This bright-spirited production, from Salt Lake City’s exceedingly handsome ballet company, is sanctified by history, and deservedly so. Choreographed by Willam Christensen in 1944, it was America’s first full-length “Nutcracker” ever. Yes, folks, imagine a day when no one knew the story of young Clara and the transformative gift from her godfather, when its music did not plink from every shopping mall. Then Christensen’s ballet comes along, with its domestic charms and wartime uplift, and it’s no wonder that eventually, the “Nutcracker” phenomenon spread like a virus. If only the ensuing plethora had hewn to Christensen’s unerring feeling for art as well as entertainment.
From its first moment to its last, the tenderness, warmth and mystery of Tchaikovsky’s music is the true star here. (Terence Kern conducted the Opera House Orchestra with an especially airy, buoyant touch.) Happily, there is no dancing during the overture — the music is allowed to stir the imagination all on its own, as intended, with its rising currents of anticipation.

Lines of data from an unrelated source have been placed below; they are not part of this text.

/-- A safety-commanded shed: the enable halves go at once and the contactors open under R154 (05 R156, 08 Table 8.2). -/
def State.safetyShed (n : Fin 8) (code : Nat) (s : State) : State :=
  let s := s.noteCause n code
  if s.str[n].state.active then
    ((s.strTo n .shed code).modStr n fun e => { e with tripCause := code, loop := { e.loop with ramping := false, rampZero := false } }).tripOpen n
  else s

/-- BANK FAULT: every string in PRECHARGE, RUN or HOLD to STRING FAULT with both its enable halves withdrawn, PCS_TRIP open, the bank to
FAULT (08 Table 8.2). -/
def State.bankFault (code : Nat) (s : State) : State :=
  let s := State.forEach (strings.filter fun n => s.str[n].state.active) (fun n s => (s.pwmHalves n false).stringTrip n code) s
  (s.pcsOpen).when (!(s.bank.state == .off || s.bank.state == .service)) fun s =>
    (s.modBank fun b => { b with faultCauses := code :: b.faultCauses.filter (· != code) }).bankTo .fault code

/-- All enable halves of one channel withdrawn (08 R209). -/
def SafChan.withdrawAll (c : SafChan) : SafChan := { c with pwm := 0, coil := 0 }

/-- What ends with a change of role: a token between its PREPARE and its T0 is not applied (10 R274); where the member stops being ALONE or
ACTIVE, LOCKED clears and its housekeeping controller falls silent (12 R336; 13 R357). -/
def State.roleEnds (s : State) : State :=
  let s := s.modTrust fun t => { t with pending := if t.pendTarget.isSome then none else t.pending, pendTarget := none, pendGo := false, pendingReady := none, peerToken := none, peerGo := false }
  s.when (!s.leads) fun s => (s.modPtp fun p => { p with locked := false }).modHk fun h => { h with xact := .none, due := [] }

/-- A row of Table 9.2, recorded as TWIN_ROLE with its cause: an event code, or 0 (09 R238). The ACTIVE member's time is the lock's; a member that
leaves ACTIVE has none until it measures (09 Table 9.11). -/
def State.roleTo (new : Role) (cause : Nat) (s : State) : State :=
  let old := s.twin.role
  if old == new then s else (s.modTwin fun w => { w with role := new, timeLock := new == .active || (old != .active && w.timeLock) }).roleEnds.emit 0x0910 0x040 [old.code, new.code, cause]

/-! ### Outputs that follow the ACTIVE lines (09 R243) -/

/-- The analogue and discrete outputs held, released to high impedance, or driven (09 Table 9.4). -/
def Io.follow (hold highZ : Bool) (i : Io) : Io := { i with ao := i.ao.map (fun o => { o with hold := hold, highZ := highZ }), doHold := hold, doHighZ := highZ }

/-- The privileged and holding outputs after a change of either ACTIVE line: driven, bypassed and released while the twin's is high or OPEN, or
held with the coils at their economiser duty (09 R236, Table 9.4). -/
def State.followLines (s : State) : State :=
  let w := s.twin
  if w.activeOut then (s.modTwin fun w => { w with outDriven := true, hold := false }).modIo (Io.follow false false)
  else if w.activeIn != .low then
    let s := (s.modTwin fun w => { w with outDriven := false, hold := false }).modIo (Io.follow false true)
    ((State.forEach (strings.filter fun n => s.str[n].drives != 0) (fun n => State.driveCoils n 0) s).modTwin fun w => { w with pcsLast := false }).send .line 0 "PCS_BYPASS" [1]
  else if w.outDriven || !w.hold then
    State.forEach strings (fun n s => s.modStr n fun e => { e with pullin := 0 }) ((s.modTwin fun w => { w with outDriven := false, hold := true, pcsLast := if w.outDriven then s.saf.fab.pcsOpen else w.pcsLast }).modIo (Io.follow true false))
  else s

/-- Do the PCS_TRIP contacts stand open: as the safety channels have them, bypassed while fenced or while the twin is or may be active, their last state
in the hold-up with both lines low, and open after it (08 R221; 09 R236, Table 9.4, R252). -/
def State.pcsStands (s : State) : Bool :=
  let w := s.twin
  if w.fenceIn then false
  else if w.role == .alone || w.activeOut then s.saf.fab.pcsOpen
  else if w.activeIn != .low then false
  else if w.hold then w.pcsLast
  else true

/-- The own ACTIVE line driven high or low. -/
def State.setActive (v : Bool) (s : State) : State :=
  ((s.withOutputs fun s => s.modTwin fun w => { w with activeOut := v }).send .line 0 "ACTIVE" [b2n v]).followLines

/-- The reaction to a fault that the member has found in itself (08 R212): alone, BANK FAULT; ACTIVE, the enables and ACTIVE_OUT
fall without RELEASING and the leases are no longer renewed; STANDBY, only the role changes. -/
def State.memberFault (code : Nat) (s : State) : State :=
  match s.twin.role with
  | .alone => s.bankFault code
  | .active =>
    let s := s.withOutputs (fun s => s.modSaf fun t => { t with a := t.a.withdrawAll, b := t.b.withdrawAll })
    ((s.modTwin fun w => { w with hand := .none, releasing := false, selfFault := true }).setActive false).roleTo .unsynced code
  | .standby => s.roleTo .unsynced code
  | _ => s

/-! ### Phase health (05 R148) -/

/-- Is a phase healthy in both views (05 R148). -/
def GdPhase.healthy (g : GdPhase) : Bool := !g.dataFault && !g.mgmtFault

Once the curtain lifts, the theme of passage and transformation — from outside to inside, from reality to dream — which is central to the music, is also captured in the set design. We see carolers bundled against the snow outside a grand mansion, whose glowing windows hint at the warmth inside. When the parlor is revealed, a candlelit Christmas tree dominates, but what catches your eye is the view of the stars behind it, beckoning through huge windows that frame an infinite evening sky.
Throughout this first act there were foreshadowings of the next. Sayaka Ohtaki’s crisp windup Doll was like a deconstructed ballerina, preparing us for the radiantly harmonious Sugar Plum Fairy to come. While Clara is cradling her nutcracker doll, the ponytailed Dr. Drosselmeyer — who, as played by the magnetic Beau Pearson, had the slightly unsteady swagger of an aging rock star — mimes through shorthand gestures his plan to ignite the little girl’s dream of whiskery critters and other marvels.
Later, Drosselmeyer alone presides over the tree-growing scene, ushering in a perfect transition from home life to the realm of the imagination. With this uncluttered stage picture we can absorb all the magic of this majestic musical moment, one of the most wondrous in the ballet canon.
The second act’s fantasy land has a charmingly exotic look to it, like something out of a Diaghilev-era ballet (a nod to Fokine’s “The Firebird,” perhaps), with its glowing pink sky and golden filigreed arches and spires reaching heavenward. Nostalgic touches continue in the Sugar Plum Fairy’s entrance in a fluffy pink tutu, blindingly bright tiara and trailing golden cape, which reminded me of Billie Burke as Glinda the Good Witch in “The Wizard of Oz.”